Und was soll man sagen? Schee isser scho, dieser Bart. Von der Nasenspitze bis zum unteren Ende geschätzte 30 Zentimeter lang. Drahtig, aber gepflegt. Grau-meliert und irgendwie einzigartig. Aber darf man ihn deshalb auch in einem Buch drucken? Über diese Frage musste das Gericht entscheiden. Dort forderte Wollinger neben der Unterlassung auch eine finanzielle Entschädigung. „Mein Bart gehört mir“, sagt er. „Wahrscheinlich ist der Klaus durch mich mit dem Buch reich geworden. Aber abgegeben hat er mir nichts.“ Auf rund 70 000 Euro schätzt Wollinger die Einnahmen aus der Veröffentlichung des Bildbandes. Mit diesem Streit endete schließlich die Freundschaft der beiden. Bichlmeier brachte den Bildband im Eigenverlag heraus. „Mit mir brauchst du nicht mehr sprechen“, schimpfte Fuzzy Wollinger hernach.

Im Verhandlungssaal 501 am Lenbachplatz sahen sich die beiden nun wieder – und stritten darüber, ob tatsächlich eine Verletzung des Persönlichkeitsrechts vorliegt. „So ein Schmarrn“, sagt Bichlmeier. „Der Fuzzy hat sich jeden Tag bedankt, dass ich ein Foto von ihm drucke. Er wollte groß rauskommen.“ Grummelig streicht sich Wollinger durch den Fussel-Bart: „A geh!“, sagt er – und winkt ab.

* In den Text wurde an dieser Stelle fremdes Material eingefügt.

-- ==== Sys2Proof/Machine/PlanImage.lean ====
section
/-!
DEFINITION. Plan images (chapter 04): reading an image for a node as its sections lay it out (R90 to R109), the
structural checks of stage 1 of validation in the order of R113, and the field checks of stage 3.
-/
namespace Sys2Proof.Machine

/-! ## Fields of an image -/

def u8 (m : List Byte) (o : Nat) : Nat := numAt m o 1
def u16 (m : List Byte) (o : Nat) : Nat := numAt m o 2
def u32 (m : List Byte) (o : Nat) : Nat := numAt m o 4
def u64 (m : List Byte) (o : Nat) : Nat := numAt m o 8

/-- Bytes [o, o + n) are zero. -/
def zeros (m : List Byte) (o n : Nat) : Bool := (bytesAt m o n).all (fun b => b == 0)

/-- A directory entry (R92) with the offset it stands at. -/
structure Sec where
  typ : Nat
  node : Nat
  flags : Nat
  count : Nat
  off : Nat
  len : Nat
  at_ : Nat
  deriving DecidableEq, Repr

def readSec (m : List Byte) (a : Nat) : Sec := ⟨u16 m a, u8 m (a + 2), u8 m (a + 3), u32 m (a + 4), u32 m (a + 8),
  u32 m (a + 12), a⟩

/-- The section directory (R91, R92). -/
def readDir (m : List Byte) : List Sec := (List.range (u16 m 0x2C)).map (fun i => readSec m (u32 m 0x30 + 16 * i))

/-- The section of a type that a node reads (R93). -/
def secFor (d : List Sec) (node typ : Nat) : Option Sec :=
  match d.find? (fun x => x.typ == typ && x.node == node) with
  | some x => some x
  | none => d.find? (fun x => x.typ == typ && x.node == 0xFF)

/-- The offsets of a section's fixed-size entries. -/
def entryOffs (d : List Sec) (node typ size : Nat) : List Nat :=
  match secFor d node typ with
  | some x => (List.range x.count).map (fun i => x.off + size * i)
  | none => []

/-! ## Entries -/

def readPart (m : List Byte) (a : Nat) : PlanPart := ⟨u8 m a, u8 m (a + 1)⟩

def readGroup (m : List Byte) (a : Nat) : PlanGroup := ⟨u8 m a, u8 m (a + 1), u8 m (a + 2), u16 m (a + 4)⟩

def readHead (m : List Byte) (a : Nat) : PlanHead :=
  { head := u8 m a, flags := u8 m (a + 1), port := u16 m (a + 2), clone := u8 m (a + 4), mult := u8 m (a + 5),
    clockKhz := u32 m (a + 8), hActive := u16 m (a + 0xC), hTotal := u16 m (a + 0xE), hSyncStart := u16 m (a + 0x10),
    hSyncWidth := u16 m (a + 0x12), vActive := u16 m (a + 0x14), vTotal := u16 m (a + 0x16),
    vSyncStart := u16 m (a + 0x18), vSyncWidth := u16 m (a + 0x1A), phaseNs := u32 m (a + 0x1C),
    vrrMin := u16 m (a + 0x20), vrrMax := u16 m (a + 0x22), dirFirst := u32 m (a + 0x24), cols := u16 m (a + 0x28),
    rows := u16 m (a + 0x2A), scan4k := u16 m (a + 0x2C) }

def readLayer (m : List Byte) (a : Nat) : PlanLayer :=
  { slot := u16 m a, z := u16 m (a + 2), head := u8 m (a + 4), owner := u8 m (a + 5), cls := u8 m (a + 6),
    blend := u8 m (a + 7), kind := u8 m (a + 8), format := u8 m (a + 9), flags := u8 m (a + 0xA),
    group := u8 m (a + 0xB), width := u16 m (a + 0xC), height := u16 m (a + 0xE), xMin := sext 16 (u16 m (a + 0x10)),
    yMin := sext 16 (u16 m (a + 0x12)), xMax := sext 16 (u16 m (a + 0x14)), yMax := sext 16 (u16 m (a + 0x16)),
    srcXMax := u16 m (a + 0x18), srcYMax := u16 m (a + 0x1A), alphaMin := u16 m (a + 0x1C),
    alphaMax := u16 m (a + 0x1E), initX := sext 16 (u16 m (a + 0x20)), initY := sext 16 (u16 m (a + 0x22)),
    initSrcX := u16 m (a + 0x24), initSrcY := u16 m (a + 0x26), initAlpha := u16 m (a + 0x28),
    maxFrameAge := u16 m (a + 0x2A), sourceRef := u32 m (a + 0x2C), maxSourceAge := u32 m (a + 0x30) }

def readBatch (m : List Byte) (engine layout a : Nat) : PlanBatch :=
  ⟨engine, layout, u8 m a, u8 m (a + 1), u16 m (a + 2), u16 m (a + 4), u16 m (a + 6), u16 m (a + 8), u16 m (a + 0xA),
   u16 m (a + 0xC)⟩

/-- The blocks of a SLOT_TABLE section (R103) from an offset on: for each its offset, engine, layout and batch count. -/
def readBlocks (m : List Byte) : Nat → Nat → List (Nat × Nat × Nat × Nat)
  | 0, _ => []
  | n + 1, a => (a, u8 m a, u8 m (a + 1), u16 m (a + 2)) :: readBlocks m n (a + 8 + 16 * u16 m (a + 2))

/-- The blocks that a node reads. -/
def slotBlocks (m : List Byte) (d : List Sec) (node : Nat) : List (Nat × Nat × Nat × Nat) :=
  match secFor d node 8 with
  | some x => readBlocks m x.count x.off
  | none => []

/-- The batches of a block with their offsets. -/
def blockBatches (m : List Byte) (b : Nat × Nat × Nat × Nat) : List (Nat × PlanBatch) :=
  (List.range b.2.2.2).map (fun i => (b.1 + 8 + 16 * i, readBatch m b.2.1 b.2.2.1 (b.1 + 8 + 16 * i)))

def readCvu (m : List Byte) (a : Nat) : PlanCvu :=
  ⟨u64 m a, u64 m (a + 8), u64 m (a + 16), u8 m (a + 24), bit (u8 m (a + 25)) 0, bit (u8 m (a + 25)) 1⟩
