/-- Bytes of Pixel flits that a port has sent in a slot. -/
def PortLinkRun.pixelBytes (r : PortLinkRun) (slot : Nat) : Nat := if r.pixSlot = slot then r.pixUsed else 0

/-- The flit that a port sends next of those that wait (R343): Sync, Pixel within the slot's reservation, then Control and Bulk
by deficit round robin, where further Pixel flits take Bulk's turn. -/
def State.pickTx (s : State) (r : PortLinkRun) : Option (Nat × List Byte) × PortLinkRun :=
  let first := fun (c : Nat) => r.txq.find? (fun x => x.1 == c || c == 3 && x.1 == 2)
  let rm := fun (x : Nat × List Byte) (r : PortLinkRun) => { r with txq := r.txq.erase x }
  let slot := s.pixelSlot
  let used := r.pixelBytes slot.1 + 256
  match first 0, if used ≤ slot.2 then first 2 else none with
  | some x, _ => (some x, rm x r)
  | none, some x => (some x, rm x { r with pixSlot := slot.1, pixUsed := used })
  | none, none =>
    let weight := fun (c : Nat) => s.get 0x7800 (if c = 1 then 9 else 0xA)
    let other := if r.turn = 1 then 3 else 1
    match first r.turn, first other with
    | some x, none => (some x, rm x r)
    | none, some x => (some x, rm x { r with turn := other, credit := weight other - 1 })
    | none, none => (none, r)
    | some x, some y =>
      if 0 < r.credit then (some x, rm x { r with credit := r.credit - 1 })
      else (some y, rm y { r with turn := other, credit := weight other - 1 })

/-- Waiting flits of a port sent while fewer than 2,048 are unacknowledged and the port has its clock (R446). -/
def State.drainTx (s : State) (k : Nat) : Nat → State
  | 0 => s
  | n + 1 =>
    let r := s.link k
    if 2048 ≤ r.unacked.length ∨ s.noLock (26 + k) then s
    else
      match s.pickTx r with
      | (none, _) => s
      | (some x, r) => ((s.putLink r).sendFlit k (Flit.ofBytes x.2)).drainTx k n

/-- Flits of a message handed to a port. -/
def State.portSend (s : State) (k : Nat) (fs : List Flit) : State :=
  let r := s.link k
  (s.putLink { r with txq := r.txq ++ fs.map (fun f => (f.cls, f.bytes)) }).drainTx k (r.txq.length + fs.length)

/-- A port's link goes down (R342): the flits held for it are discarded. -/
def State.linkDown (s : State) (k : Nat) : State :=
  let s := s.putLink { s.link k with unacked := [], txq := [], nakSent := false, rxSeq := 0, txSeq := 0, replays := 0, barred := false,
                                     downAt := s.now }
  let s := ((s.put (chIdx k + 1) 1 4).put (chIdx k + 1) 2 0).put (chIdx k + 1) 3 0
  (s.bump (chIdx k + 2) 6).raise 0x7801 k 0 sevError 0 [byteOf k]

/-- A kept flit sent again, with the ACK as it stands. -/
def State.resend (s : State) (k : Nat) (f : TxFlit) : State :=
  s.sendBytes k (Flit.bytes { Flit.ofBytes f.bytes with ack := (s.link k).ack })
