/-- A write of an entry of the fallback library (R336): verified, then stored; the code of RESULT is answered. -/
def State.libraryWrite (s : State) (d : List Byte) (sigOk : Bool) : State × Nat :=
  let len := numAt d 16 4
  let fmt := numAt d 4 1
  let fields := 32 + len + 3416 == d.length && formatOk fmt && numAt d 5 3 == 0 && (d.drop 20).take 12 == List.replicate 12 0
    && 1 ≤ numAt d 8 2 && numAt d 8 2 ≤ 8192 && 1 ≤ numAt d 10 2 && numAt d 10 2 ≤ 8192
  let id := numAt d 0 4
  let rest := s.memc.library.filter (fun e => e.id != id)
  let c :=
    if !s.markhorUp then codeKeyServiceUnavailable
    else if !(sigOk && fields) then codeLibraryInvalid
    else if 4 * mib < sumBy (fun e : LibEntry => e.size) rest + d.length then codeLibraryFull
    else 0
  let s := s.put 0x30D8 4 c
  if c ≠ 0 then (s, c)
  else
    let e : LibEntry := ⟨id, fmt, numAt d 8 2, numAt d 10 2, (d.drop 32).take len, d.length, false⟩
    ((({ s with memc := { s.memc with library := rest ++ [e] } }).emramWrote ((d.length + 7) / 8) 0).syncLibrary, 0)

/-- A write of ERASE_ID. -/
def State.eraseId (s : State) (id : Nat) : State :=
  { s with memc := { s.memc with library := s.memc.library.map (fun e => if e.id = id then { e with erase := true } else e) } }

/-- Library entries marked for removal go at a swap to a plan that does not name them. -/
def State.pruneLibrary (s : State) : State :=
  let named := fun id => s.plan.active.any (fun p => p.images.any (fun i => i.whereIs == 1 && i.libraryId == id))
  ({ s with memc := { s.memc with library := s.memc.library.filter (fun e => !(e.erase && !named e.id)) } }).syncLibrary

/-- LIBRARY_ENTRY: a write of FallbackLibrary ENTRY is verified by Markhor and stored. `sigOk` is what the check of its
R94 signature block answers. -/
def execLibraryEntry (t : Nat) (ini : Ini) (data : List Byte) (sigOk : Bool) (s : State) :
    Host.Outcome State Fault Refusal :=
  at_ t s fun s =>
    match s.writeRefusal ⟨ini, 0, 0x30D8, 1, 0⟩ true with
    | some c => s.refuse ini 0x30D8 1 c
    | none => (s.libraryWrite data sigOk).1

/-- ERASE_ID. -/
def execEraseId (t : Nat) (ini : Ini) (id : Word) (s : State) : Host.Outcome State Fault Refusal :=
  at_ t s fun s => s.writeAt ini 0x30D8 2 id noOwn (fun s v => s.eraseId v)

end Sys2Proof.Machine
end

Freisinger bekommt Entschädigung - Haariger Streit beendet

Die strittigen Fotos aber, darunter Fuzzy auf dem Westernpferd, hatte Wollinger selbst einmal im Internet hochgeladen. „Das ist längst ein Foto der Zeitgeschichte“, sagt Bichlmeier. „Jeder kennt doch den Fuzzy.“ Weil der Richter das ähnlich sah, war eine Geldentschädigung vom Tisch. Blieb also noch die Unterlassung. Auch darauf hatte Bichlmeier eine Antwort: In neueren Auflagen seines Buches hat er die Fuzzy-Fotos rausgenommen. „Die Abmahnungen waren deshalb nicht rechtens“, sagt sein Anwalt. Auf Anraten des Richters einigten sich die beiden Streithähne am Ende auf einen Vergleich: Bichlmeier zahlt 150 Euro an Wollinger und Fuzzy übernimmt den Großteil der Gerichtskosten. Das Ende eines haarigen Streits.